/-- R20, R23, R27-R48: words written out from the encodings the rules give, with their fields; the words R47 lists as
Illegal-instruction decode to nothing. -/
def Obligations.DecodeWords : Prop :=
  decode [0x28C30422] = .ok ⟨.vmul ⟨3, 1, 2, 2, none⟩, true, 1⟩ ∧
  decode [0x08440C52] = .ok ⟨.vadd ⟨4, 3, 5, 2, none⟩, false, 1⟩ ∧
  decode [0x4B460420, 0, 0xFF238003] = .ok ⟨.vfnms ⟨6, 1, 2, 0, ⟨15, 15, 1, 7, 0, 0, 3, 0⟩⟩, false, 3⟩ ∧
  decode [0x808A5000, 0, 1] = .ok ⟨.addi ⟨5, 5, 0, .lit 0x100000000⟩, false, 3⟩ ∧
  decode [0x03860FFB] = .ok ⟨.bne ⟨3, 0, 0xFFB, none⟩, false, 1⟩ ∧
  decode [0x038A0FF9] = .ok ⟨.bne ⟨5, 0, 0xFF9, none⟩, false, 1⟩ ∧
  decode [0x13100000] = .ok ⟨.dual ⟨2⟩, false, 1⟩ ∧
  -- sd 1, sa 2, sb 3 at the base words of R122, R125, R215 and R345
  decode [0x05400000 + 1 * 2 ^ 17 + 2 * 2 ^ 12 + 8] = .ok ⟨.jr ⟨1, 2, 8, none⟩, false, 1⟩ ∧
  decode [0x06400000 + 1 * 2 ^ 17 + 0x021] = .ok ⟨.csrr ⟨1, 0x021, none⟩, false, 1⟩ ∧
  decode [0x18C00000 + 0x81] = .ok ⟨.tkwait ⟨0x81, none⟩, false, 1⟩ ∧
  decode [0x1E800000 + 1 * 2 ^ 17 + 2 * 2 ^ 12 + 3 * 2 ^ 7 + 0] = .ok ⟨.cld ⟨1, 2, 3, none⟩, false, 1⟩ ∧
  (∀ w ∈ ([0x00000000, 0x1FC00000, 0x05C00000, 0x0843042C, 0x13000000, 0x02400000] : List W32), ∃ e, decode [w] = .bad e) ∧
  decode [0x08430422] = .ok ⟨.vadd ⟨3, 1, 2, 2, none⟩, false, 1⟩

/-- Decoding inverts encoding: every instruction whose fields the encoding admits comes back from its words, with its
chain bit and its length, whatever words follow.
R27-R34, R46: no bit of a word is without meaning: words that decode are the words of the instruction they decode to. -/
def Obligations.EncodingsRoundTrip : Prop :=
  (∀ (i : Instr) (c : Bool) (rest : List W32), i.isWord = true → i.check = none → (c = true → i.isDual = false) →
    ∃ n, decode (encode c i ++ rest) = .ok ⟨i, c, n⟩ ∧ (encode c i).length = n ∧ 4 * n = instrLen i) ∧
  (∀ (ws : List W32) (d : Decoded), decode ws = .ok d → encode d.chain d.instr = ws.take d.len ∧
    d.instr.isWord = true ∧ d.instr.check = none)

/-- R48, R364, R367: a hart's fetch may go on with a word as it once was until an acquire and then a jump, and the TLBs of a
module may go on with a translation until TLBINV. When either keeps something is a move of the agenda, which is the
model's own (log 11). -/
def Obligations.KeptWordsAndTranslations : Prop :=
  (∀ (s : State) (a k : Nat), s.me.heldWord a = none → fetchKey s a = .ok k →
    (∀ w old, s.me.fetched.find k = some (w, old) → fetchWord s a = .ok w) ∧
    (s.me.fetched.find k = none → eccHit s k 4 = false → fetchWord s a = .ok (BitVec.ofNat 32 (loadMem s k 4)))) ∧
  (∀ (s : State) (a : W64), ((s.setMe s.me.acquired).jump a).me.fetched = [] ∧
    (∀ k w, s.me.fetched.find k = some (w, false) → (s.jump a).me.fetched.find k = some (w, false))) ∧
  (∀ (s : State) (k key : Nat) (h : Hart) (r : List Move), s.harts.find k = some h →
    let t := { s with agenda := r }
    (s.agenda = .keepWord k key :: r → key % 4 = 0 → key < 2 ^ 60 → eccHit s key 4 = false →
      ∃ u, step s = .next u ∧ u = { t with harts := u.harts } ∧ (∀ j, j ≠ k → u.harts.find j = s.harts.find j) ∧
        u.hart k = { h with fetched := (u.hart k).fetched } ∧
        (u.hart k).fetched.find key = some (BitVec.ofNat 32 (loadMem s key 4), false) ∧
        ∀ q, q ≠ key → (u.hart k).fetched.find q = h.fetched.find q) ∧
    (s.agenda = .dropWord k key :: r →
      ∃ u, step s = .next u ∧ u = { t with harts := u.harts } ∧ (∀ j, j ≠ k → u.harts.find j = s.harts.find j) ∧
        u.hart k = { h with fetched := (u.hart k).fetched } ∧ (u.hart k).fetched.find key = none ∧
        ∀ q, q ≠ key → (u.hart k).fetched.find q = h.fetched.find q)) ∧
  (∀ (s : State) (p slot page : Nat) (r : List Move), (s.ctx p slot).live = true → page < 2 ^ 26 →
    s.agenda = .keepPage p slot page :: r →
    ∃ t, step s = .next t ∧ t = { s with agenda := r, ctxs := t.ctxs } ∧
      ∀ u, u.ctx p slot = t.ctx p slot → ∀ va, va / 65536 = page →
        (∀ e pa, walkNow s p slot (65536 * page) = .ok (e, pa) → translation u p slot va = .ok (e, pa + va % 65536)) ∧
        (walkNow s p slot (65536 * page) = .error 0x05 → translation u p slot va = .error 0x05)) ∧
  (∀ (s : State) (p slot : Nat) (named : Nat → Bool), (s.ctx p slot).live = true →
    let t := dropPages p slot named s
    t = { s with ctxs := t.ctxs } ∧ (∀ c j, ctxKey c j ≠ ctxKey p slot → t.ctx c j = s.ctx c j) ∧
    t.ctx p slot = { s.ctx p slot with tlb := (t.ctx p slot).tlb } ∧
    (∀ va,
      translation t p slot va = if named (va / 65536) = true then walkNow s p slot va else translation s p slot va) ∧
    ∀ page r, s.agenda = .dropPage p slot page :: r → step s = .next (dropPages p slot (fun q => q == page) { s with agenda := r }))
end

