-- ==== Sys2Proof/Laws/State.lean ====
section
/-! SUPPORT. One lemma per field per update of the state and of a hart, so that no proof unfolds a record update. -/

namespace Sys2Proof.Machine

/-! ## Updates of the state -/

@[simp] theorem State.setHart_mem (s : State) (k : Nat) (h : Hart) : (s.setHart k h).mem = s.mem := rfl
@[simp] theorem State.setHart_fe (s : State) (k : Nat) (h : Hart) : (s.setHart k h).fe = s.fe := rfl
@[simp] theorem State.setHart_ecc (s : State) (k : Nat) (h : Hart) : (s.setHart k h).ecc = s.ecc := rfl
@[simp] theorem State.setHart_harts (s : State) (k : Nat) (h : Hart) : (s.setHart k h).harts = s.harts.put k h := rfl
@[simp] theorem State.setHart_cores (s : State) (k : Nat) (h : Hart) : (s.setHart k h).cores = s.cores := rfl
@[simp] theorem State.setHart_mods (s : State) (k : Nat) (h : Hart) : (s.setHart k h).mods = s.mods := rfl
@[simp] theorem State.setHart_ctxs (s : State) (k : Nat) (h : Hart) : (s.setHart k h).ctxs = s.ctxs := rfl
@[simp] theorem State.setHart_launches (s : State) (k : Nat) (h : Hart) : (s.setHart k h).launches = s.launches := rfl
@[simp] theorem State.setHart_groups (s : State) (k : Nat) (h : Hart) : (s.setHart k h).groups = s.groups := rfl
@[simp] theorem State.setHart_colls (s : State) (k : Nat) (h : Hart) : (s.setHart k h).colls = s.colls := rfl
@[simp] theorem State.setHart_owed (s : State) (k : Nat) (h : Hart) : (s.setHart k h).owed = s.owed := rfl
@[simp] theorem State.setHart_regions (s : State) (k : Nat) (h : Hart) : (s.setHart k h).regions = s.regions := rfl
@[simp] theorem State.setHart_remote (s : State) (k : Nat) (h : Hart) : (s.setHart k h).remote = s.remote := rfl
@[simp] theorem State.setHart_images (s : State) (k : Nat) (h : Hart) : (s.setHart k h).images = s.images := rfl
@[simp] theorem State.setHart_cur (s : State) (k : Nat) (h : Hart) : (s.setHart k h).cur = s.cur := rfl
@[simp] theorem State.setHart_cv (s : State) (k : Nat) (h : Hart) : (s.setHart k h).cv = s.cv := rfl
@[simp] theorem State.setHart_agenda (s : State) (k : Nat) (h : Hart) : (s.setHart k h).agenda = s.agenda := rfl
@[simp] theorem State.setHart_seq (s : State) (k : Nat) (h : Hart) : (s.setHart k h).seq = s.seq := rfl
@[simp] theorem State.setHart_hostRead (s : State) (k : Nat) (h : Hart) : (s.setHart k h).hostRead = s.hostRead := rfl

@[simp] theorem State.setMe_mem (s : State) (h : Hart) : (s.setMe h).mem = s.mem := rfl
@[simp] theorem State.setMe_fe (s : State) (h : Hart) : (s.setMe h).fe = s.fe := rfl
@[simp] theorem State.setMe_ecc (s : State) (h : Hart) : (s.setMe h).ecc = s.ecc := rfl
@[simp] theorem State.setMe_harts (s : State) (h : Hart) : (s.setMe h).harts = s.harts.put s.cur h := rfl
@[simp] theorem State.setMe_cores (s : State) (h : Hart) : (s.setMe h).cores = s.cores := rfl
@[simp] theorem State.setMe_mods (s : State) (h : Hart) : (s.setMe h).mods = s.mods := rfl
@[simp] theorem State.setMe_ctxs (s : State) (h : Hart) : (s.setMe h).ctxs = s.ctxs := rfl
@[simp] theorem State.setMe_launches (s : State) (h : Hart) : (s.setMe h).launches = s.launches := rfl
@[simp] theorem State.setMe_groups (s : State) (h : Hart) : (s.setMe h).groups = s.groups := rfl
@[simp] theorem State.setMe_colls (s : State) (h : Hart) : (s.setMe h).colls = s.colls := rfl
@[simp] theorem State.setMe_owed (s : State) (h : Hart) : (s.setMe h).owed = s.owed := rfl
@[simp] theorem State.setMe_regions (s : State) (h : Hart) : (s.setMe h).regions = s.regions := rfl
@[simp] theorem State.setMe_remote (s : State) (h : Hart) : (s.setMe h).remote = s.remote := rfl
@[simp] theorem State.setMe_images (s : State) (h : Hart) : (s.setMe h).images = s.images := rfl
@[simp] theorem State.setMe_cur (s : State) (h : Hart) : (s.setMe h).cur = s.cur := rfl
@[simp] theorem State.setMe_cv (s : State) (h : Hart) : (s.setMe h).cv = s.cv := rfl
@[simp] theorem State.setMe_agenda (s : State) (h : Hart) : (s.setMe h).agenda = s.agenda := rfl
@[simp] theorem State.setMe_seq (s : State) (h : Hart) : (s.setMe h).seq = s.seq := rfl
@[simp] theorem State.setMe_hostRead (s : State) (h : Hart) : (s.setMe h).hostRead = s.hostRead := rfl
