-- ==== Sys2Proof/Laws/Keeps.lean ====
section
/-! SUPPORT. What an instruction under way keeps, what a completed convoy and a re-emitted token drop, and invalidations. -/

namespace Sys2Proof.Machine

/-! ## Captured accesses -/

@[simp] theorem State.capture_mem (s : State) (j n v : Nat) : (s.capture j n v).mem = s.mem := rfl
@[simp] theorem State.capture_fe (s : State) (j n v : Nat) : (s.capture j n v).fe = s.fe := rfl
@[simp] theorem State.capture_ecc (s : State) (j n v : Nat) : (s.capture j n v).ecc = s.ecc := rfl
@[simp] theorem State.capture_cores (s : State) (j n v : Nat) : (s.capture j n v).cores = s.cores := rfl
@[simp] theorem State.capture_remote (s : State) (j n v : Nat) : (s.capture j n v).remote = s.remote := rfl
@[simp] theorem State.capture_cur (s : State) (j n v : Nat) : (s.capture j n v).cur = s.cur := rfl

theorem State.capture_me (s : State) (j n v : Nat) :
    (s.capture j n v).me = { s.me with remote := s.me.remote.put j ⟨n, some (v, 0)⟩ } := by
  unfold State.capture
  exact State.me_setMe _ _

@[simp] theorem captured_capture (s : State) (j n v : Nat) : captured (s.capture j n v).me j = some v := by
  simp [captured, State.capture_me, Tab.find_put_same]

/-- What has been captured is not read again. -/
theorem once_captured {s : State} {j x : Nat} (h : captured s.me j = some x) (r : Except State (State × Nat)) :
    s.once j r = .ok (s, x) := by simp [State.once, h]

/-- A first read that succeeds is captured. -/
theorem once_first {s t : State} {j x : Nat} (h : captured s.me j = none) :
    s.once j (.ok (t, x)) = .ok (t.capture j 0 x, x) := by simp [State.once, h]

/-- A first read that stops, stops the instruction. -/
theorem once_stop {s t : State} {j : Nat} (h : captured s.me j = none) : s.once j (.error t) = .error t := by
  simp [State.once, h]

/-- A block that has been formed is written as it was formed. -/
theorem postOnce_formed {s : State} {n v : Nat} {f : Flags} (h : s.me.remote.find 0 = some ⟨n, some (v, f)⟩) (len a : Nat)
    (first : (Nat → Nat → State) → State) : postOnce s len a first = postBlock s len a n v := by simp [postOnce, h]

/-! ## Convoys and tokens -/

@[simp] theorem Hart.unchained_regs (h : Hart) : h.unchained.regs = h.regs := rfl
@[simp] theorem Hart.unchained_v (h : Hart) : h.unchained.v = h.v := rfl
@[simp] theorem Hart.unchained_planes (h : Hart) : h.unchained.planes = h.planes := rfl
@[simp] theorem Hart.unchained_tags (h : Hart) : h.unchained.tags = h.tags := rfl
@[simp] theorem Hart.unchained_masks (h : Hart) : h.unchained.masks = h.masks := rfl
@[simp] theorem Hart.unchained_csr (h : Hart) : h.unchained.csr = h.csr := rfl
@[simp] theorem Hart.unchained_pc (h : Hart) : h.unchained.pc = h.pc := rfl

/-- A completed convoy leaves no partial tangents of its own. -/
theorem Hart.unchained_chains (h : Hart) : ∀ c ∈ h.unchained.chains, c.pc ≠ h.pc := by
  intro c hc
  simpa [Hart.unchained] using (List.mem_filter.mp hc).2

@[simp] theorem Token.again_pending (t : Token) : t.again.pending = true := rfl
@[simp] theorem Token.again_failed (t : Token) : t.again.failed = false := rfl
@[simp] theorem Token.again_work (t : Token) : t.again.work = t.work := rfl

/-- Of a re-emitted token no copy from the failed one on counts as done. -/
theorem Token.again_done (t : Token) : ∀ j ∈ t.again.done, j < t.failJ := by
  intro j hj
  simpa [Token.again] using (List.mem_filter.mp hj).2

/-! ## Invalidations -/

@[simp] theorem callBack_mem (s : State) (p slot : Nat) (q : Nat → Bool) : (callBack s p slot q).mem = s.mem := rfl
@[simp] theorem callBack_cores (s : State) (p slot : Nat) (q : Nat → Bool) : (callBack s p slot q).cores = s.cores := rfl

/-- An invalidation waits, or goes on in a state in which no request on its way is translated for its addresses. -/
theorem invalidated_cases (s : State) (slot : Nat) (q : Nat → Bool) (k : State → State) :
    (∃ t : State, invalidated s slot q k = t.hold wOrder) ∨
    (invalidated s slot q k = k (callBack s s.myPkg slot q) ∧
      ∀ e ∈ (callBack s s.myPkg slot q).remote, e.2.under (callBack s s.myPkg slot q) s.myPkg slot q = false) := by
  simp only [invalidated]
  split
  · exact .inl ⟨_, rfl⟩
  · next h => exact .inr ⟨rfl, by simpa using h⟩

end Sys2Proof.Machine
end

Aim of the task:
Find how many lines in the listing contain the word "walkNow" and give that count alone.

Answer to this problem:
3